[Stored items]
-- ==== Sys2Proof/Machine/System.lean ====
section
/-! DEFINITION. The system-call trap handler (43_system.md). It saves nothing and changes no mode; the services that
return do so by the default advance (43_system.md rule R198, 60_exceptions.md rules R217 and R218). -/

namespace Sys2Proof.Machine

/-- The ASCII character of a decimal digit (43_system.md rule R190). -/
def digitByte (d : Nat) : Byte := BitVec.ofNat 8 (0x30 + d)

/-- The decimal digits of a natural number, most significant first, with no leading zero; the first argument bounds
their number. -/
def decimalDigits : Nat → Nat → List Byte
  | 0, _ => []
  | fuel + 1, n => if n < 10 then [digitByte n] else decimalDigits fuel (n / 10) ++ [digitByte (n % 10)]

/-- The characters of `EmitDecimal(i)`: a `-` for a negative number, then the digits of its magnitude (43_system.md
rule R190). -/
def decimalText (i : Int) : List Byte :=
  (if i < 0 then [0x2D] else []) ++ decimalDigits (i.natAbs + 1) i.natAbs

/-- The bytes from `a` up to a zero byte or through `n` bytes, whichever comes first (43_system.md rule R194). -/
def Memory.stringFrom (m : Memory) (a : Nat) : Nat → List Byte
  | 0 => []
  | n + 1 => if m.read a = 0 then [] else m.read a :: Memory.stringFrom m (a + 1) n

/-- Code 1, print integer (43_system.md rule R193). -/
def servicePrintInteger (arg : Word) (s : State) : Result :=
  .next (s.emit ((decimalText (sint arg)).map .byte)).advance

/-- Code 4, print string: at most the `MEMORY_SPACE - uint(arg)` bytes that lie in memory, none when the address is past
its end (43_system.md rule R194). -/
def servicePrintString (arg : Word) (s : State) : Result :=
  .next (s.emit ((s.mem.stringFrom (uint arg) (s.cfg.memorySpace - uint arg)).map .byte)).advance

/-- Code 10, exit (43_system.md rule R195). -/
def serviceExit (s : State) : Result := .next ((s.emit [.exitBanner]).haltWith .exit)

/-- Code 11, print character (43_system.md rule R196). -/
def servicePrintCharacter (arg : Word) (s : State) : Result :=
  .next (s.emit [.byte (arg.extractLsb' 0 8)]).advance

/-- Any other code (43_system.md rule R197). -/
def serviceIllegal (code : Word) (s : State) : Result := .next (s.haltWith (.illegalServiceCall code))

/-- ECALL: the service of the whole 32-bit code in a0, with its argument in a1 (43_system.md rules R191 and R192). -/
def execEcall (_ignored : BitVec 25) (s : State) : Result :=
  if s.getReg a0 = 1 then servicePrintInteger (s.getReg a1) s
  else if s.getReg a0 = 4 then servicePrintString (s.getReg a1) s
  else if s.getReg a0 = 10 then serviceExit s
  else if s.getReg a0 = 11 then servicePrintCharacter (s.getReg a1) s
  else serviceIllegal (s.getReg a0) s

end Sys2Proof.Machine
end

==

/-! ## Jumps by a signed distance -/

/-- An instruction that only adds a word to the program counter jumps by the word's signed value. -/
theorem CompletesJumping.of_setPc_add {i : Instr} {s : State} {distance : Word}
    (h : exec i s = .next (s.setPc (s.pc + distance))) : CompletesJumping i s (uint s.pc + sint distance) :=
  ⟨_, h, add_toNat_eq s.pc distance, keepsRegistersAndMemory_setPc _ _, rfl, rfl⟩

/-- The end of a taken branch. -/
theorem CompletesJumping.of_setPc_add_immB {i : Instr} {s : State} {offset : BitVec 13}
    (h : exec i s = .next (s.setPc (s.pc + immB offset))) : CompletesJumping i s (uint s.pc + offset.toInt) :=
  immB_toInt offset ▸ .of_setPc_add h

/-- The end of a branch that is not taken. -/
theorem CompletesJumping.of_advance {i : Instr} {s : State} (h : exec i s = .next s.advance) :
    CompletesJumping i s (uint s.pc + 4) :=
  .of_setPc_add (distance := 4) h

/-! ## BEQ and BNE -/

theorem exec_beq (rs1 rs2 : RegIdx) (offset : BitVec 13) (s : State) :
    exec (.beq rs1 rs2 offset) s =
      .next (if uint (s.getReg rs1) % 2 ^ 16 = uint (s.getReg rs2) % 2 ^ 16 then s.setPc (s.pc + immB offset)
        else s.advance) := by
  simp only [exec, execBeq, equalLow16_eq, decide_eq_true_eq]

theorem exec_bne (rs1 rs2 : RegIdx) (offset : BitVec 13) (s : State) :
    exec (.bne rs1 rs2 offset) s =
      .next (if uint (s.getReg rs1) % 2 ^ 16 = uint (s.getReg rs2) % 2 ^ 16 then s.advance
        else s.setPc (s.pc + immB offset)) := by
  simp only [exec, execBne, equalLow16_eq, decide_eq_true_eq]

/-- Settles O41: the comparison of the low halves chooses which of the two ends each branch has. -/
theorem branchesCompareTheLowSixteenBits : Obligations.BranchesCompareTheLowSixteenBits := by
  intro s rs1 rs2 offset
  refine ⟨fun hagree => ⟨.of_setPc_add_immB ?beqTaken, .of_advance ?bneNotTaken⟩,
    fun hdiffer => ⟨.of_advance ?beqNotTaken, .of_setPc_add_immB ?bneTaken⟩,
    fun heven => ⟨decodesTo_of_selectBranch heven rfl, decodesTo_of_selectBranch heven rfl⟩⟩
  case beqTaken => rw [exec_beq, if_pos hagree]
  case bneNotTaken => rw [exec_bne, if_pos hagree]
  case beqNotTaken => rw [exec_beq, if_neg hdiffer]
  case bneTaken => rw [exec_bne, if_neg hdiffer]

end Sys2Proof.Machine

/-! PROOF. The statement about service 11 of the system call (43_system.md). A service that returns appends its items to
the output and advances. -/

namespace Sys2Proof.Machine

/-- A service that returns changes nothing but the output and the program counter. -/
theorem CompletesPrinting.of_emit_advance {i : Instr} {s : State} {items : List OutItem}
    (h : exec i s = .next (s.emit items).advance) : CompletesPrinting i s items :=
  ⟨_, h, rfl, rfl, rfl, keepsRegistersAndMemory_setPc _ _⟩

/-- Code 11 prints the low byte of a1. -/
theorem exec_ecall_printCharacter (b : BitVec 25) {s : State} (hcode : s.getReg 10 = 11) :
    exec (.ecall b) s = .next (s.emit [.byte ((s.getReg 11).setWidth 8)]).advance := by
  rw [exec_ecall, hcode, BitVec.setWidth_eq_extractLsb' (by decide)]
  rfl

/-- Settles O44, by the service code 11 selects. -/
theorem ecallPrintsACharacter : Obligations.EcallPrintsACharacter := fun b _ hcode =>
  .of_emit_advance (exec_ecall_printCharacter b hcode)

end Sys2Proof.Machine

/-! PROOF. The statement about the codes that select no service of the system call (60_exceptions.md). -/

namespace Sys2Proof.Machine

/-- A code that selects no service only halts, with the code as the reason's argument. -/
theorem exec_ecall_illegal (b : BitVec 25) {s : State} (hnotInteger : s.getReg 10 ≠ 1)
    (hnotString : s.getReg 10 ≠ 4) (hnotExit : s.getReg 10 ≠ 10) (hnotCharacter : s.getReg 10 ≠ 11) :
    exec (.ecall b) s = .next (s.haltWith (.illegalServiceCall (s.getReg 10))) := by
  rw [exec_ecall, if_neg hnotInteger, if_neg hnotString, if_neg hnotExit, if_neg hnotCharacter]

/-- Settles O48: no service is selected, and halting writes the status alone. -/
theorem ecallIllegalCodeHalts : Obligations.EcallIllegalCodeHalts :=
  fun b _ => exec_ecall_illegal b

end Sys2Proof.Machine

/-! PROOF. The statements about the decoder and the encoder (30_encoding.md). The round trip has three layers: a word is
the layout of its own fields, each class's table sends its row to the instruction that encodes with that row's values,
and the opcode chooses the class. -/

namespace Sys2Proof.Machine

- PROBLEM DESCRIPTION
Begin at the line that has "else s.advance) := by" in the entries above; stop after the line that has "fun hdiffer =>". Transcribe exactly those lines and no others.

- EXERCISE OUTPUT
        else s.advance) := by
  simp only [exec, execBeq, equalLow16_eq, decide_eq_true_eq]

theorem exec_bne (rs1 rs2 : RegIdx) (offset : BitVec 13) (s : State) :
    exec (.bne rs1 rs2 offset) s =
      .next (if uint (s.getReg rs1) % 2 ^ 16 = uint (s.getReg rs2) % 2 ^ 16 then s.advance
        else s.setPc (s.pc + immB offset)) := by
  simp only [exec, execBne, equalLow16_eq, decide_eq_true_eq]

/-- Settles O41: the comparison of the low halves chooses which of the two ends each branch has. -/
theorem branchesCompareTheLowSixteenBits : Obligations.BranchesCompareTheLowSixteenBits := by
  intro s rs1 rs2 offset
  refine ⟨fun hagree => ⟨.of_setPc_add_immB ?beqTaken, .of_advance ?bneNotTaken⟩,
    fun hdiffer => ⟨.of_advance ?beqNotTaken, .of_setPc_add_immB ?bneTaken⟩,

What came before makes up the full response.